= TASK DESCRIPTION =
Out of the data below, copy every line with the string "pbase".

▬▬▬

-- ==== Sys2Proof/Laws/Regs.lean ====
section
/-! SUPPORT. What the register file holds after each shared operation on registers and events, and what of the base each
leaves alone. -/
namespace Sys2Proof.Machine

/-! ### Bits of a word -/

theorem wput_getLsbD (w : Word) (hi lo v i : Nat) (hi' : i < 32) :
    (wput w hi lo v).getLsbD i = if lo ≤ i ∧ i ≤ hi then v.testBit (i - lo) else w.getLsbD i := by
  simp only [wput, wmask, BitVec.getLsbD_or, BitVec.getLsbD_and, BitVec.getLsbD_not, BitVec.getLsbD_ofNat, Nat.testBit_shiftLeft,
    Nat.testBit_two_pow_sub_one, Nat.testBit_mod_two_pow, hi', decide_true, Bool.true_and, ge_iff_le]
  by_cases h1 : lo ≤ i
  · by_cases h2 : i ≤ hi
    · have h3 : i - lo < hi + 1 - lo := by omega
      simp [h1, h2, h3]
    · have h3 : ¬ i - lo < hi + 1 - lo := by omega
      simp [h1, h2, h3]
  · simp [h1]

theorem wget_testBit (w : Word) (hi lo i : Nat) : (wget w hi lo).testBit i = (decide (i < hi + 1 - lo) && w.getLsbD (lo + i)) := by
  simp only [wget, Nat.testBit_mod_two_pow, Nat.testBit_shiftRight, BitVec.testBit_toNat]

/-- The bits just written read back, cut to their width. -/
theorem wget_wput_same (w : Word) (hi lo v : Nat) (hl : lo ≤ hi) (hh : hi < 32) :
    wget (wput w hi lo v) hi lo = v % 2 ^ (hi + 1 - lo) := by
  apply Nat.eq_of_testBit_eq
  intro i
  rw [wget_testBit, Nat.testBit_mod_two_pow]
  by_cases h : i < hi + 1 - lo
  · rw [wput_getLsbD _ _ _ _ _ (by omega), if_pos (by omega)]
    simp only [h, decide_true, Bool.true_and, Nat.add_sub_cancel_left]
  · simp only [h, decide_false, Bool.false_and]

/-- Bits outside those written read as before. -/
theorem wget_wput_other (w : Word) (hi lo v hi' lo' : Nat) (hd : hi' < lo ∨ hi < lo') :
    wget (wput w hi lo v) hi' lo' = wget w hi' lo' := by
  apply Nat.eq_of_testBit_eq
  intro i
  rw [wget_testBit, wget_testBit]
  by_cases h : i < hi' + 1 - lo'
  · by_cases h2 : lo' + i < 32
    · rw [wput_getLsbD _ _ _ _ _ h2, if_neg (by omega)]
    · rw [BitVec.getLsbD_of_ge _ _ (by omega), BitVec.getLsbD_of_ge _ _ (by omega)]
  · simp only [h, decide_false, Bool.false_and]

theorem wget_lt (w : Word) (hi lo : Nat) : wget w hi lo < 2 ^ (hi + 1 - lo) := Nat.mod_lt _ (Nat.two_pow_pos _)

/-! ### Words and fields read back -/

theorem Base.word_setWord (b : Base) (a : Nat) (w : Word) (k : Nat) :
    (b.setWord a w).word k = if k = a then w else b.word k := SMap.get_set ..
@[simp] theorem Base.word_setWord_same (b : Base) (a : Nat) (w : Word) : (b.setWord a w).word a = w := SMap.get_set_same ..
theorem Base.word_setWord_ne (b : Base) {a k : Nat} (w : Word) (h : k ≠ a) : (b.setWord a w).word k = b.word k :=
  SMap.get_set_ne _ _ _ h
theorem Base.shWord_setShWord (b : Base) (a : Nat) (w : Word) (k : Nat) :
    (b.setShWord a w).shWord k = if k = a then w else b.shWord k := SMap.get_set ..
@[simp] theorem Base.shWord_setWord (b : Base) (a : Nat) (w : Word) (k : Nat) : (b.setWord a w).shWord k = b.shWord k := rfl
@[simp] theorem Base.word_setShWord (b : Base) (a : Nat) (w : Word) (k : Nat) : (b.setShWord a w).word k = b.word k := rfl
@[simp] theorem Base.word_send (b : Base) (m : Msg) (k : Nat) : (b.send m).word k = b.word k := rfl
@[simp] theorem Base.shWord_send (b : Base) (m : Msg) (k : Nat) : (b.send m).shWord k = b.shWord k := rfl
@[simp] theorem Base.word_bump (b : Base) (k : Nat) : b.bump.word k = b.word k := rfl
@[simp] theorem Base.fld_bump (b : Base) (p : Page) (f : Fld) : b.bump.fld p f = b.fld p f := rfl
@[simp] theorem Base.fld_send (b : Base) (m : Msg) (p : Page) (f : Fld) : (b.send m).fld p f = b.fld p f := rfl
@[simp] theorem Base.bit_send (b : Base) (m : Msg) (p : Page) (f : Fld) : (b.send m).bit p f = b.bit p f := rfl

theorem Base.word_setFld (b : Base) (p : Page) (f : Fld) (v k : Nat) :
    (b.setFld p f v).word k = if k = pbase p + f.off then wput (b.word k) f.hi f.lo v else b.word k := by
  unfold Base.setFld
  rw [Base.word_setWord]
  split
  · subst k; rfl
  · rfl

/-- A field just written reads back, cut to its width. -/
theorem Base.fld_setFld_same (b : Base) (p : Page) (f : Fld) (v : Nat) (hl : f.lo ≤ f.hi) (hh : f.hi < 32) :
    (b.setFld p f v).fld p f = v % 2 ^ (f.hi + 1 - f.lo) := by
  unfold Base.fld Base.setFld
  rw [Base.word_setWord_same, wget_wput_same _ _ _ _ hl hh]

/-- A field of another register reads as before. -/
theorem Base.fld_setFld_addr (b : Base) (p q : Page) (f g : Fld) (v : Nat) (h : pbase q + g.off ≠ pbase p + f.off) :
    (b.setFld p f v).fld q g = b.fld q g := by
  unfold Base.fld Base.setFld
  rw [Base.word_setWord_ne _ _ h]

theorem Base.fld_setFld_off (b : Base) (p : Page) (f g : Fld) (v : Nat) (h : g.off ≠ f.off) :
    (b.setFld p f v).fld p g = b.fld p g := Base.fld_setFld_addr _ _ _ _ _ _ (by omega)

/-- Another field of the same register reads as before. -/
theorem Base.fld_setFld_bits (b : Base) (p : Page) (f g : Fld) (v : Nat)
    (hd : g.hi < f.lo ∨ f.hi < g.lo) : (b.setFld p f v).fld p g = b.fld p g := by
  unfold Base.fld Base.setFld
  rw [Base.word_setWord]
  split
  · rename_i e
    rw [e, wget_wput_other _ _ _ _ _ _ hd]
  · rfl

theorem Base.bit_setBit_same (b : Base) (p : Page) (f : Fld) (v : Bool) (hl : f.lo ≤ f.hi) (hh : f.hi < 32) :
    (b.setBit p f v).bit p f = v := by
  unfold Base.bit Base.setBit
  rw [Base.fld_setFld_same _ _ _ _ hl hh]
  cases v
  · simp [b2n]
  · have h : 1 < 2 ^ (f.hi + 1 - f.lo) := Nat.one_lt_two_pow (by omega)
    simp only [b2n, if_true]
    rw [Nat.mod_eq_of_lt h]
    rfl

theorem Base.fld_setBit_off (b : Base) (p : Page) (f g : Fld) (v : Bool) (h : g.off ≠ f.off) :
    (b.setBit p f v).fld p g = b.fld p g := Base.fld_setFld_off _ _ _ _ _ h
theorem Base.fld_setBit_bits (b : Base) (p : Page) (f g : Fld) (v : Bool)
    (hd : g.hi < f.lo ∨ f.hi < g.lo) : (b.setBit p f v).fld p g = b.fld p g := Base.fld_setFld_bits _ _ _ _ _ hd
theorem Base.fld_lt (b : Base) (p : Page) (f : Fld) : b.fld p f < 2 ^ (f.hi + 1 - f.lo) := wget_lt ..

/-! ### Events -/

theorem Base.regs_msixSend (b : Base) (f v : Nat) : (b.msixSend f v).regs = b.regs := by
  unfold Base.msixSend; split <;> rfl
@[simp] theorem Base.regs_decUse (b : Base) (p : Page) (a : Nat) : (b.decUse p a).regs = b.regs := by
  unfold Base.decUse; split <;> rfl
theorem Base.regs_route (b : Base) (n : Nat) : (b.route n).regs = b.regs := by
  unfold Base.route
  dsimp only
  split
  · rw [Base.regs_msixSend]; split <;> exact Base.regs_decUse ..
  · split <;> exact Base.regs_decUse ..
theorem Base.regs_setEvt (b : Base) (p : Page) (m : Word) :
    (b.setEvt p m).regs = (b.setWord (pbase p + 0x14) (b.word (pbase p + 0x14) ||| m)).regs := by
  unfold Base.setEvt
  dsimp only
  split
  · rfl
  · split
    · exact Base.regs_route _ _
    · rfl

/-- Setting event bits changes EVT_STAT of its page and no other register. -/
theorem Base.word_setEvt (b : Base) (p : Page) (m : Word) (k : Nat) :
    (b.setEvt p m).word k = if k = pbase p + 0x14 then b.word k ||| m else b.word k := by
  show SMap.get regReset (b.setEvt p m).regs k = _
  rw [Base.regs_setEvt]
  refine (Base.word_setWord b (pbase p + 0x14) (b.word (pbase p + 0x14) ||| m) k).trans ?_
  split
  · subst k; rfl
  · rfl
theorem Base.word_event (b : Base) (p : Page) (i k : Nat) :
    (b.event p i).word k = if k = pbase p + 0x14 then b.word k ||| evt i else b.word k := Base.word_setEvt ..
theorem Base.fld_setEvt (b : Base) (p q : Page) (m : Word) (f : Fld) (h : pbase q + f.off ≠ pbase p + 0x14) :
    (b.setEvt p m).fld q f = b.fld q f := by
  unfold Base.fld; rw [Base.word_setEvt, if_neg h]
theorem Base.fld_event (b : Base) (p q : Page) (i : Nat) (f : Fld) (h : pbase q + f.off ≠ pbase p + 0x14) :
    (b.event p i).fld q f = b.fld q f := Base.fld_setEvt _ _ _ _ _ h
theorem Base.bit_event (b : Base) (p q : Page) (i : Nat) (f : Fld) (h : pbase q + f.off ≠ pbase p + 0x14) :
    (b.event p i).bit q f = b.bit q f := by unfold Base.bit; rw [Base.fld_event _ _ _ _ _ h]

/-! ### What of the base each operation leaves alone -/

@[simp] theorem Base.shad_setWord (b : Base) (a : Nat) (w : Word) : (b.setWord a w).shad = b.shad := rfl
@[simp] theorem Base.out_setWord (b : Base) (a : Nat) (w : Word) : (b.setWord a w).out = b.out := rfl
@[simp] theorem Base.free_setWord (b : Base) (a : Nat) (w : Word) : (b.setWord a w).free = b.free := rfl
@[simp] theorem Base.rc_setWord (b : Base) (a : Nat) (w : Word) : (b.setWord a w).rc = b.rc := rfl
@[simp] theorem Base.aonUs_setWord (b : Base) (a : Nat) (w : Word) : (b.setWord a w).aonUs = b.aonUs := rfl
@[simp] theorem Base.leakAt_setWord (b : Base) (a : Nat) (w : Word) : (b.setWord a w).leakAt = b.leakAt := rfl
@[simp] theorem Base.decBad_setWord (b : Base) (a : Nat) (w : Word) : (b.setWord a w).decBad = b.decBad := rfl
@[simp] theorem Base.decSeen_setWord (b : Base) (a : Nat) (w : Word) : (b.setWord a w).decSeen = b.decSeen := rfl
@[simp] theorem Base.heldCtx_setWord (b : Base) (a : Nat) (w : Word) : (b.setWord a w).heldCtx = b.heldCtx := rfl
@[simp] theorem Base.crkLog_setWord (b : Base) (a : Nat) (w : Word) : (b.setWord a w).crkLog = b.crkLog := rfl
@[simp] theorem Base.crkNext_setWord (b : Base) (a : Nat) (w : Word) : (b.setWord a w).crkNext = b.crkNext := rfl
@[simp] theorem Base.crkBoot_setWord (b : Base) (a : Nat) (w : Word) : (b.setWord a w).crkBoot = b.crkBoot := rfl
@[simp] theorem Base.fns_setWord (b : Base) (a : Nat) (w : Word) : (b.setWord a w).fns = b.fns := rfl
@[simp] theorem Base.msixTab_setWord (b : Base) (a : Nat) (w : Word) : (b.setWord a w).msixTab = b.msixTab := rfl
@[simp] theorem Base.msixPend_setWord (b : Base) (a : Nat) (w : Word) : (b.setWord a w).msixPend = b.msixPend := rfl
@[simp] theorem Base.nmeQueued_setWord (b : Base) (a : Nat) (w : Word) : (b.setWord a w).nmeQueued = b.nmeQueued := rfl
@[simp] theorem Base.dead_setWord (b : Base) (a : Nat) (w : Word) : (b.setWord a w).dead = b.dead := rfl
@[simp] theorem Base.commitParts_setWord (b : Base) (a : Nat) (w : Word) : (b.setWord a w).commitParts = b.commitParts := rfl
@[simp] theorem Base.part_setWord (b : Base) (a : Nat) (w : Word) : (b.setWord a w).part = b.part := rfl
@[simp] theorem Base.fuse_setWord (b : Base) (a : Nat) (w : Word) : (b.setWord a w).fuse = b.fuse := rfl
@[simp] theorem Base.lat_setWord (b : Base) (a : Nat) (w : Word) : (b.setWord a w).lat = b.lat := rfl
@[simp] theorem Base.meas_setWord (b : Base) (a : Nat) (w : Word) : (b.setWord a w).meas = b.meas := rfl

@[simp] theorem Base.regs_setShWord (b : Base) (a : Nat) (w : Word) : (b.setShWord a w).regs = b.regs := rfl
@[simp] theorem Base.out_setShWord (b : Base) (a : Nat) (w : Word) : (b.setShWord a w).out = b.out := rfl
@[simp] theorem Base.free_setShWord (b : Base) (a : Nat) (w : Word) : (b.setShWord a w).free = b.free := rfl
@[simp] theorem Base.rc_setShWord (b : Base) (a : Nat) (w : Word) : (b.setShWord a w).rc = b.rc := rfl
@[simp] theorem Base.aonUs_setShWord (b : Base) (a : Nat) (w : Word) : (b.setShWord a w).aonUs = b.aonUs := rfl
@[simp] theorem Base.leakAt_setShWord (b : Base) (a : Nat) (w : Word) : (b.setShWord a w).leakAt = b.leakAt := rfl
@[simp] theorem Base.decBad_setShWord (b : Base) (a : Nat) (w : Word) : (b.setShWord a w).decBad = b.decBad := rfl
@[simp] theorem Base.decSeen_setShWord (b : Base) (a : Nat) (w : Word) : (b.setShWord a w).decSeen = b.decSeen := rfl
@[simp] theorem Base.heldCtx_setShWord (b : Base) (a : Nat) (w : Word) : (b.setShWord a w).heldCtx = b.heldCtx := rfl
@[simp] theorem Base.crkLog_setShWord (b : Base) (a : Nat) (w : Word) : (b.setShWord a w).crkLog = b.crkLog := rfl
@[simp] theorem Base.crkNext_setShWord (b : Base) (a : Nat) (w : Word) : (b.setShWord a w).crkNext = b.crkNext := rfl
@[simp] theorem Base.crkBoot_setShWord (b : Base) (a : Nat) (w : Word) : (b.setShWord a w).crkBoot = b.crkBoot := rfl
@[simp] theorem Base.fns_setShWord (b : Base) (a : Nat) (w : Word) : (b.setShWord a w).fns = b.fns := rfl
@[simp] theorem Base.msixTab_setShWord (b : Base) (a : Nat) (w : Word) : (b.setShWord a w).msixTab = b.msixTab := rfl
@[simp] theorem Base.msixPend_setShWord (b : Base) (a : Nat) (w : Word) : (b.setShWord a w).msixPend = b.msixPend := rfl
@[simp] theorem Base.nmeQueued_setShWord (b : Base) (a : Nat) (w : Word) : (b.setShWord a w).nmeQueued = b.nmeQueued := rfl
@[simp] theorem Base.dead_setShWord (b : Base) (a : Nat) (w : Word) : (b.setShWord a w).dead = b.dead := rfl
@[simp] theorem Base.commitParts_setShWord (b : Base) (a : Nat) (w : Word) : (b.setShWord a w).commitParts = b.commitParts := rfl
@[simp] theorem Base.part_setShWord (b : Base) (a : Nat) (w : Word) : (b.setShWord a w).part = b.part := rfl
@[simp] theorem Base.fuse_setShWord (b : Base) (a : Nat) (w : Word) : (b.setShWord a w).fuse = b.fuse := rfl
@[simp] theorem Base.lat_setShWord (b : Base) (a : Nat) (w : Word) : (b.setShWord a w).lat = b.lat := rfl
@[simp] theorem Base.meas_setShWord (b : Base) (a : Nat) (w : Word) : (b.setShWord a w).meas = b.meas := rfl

▬▬▬

= YOUR RESPONSE =
    (b.setFld p f v).word k = if k = pbase p + f.off then wput (b.word k) f.hi f.lo v else b.word k := by
theorem Base.fld_setFld_addr (b : Base) (p q : Page) (f g : Fld) (v : Nat) (h : pbase q + g.off ≠ pbase p + f.off) :
    (b.setEvt p m).regs = (b.setWord (pbase p + 0x14) (b.word (pbase p + 0x14) ||| m)).regs := by
    (b.setEvt p m).word k = if k = pbase p + 0x14 then b.word k ||| m else b.word k := by
  refine (Base.word_setWord b (pbase p + 0x14) (b.word (pbase p + 0x14) ||| m) k).trans ?_
    (b.event p i).word k = if k = pbase p + 0x14 then b.word k ||| evt i else b.word k := Base.word_setEvt ..
theorem Base.fld_setEvt (b : Base) (p q : Page) (m : Word) (f : Fld) (h : pbase q + f.off ≠ pbase p + 0x14) :
theorem Base.fld_event (b : Base) (p q : Page) (i : Nat) (f : Fld) (h : pbase q + f.off ≠ pbase p + 0x14) :
theorem Base.bit_event (b : Base) (p q : Page) (i : Nat) (f : Fld) (h : pbase q + f.off ≠ pbase p + 0x14) :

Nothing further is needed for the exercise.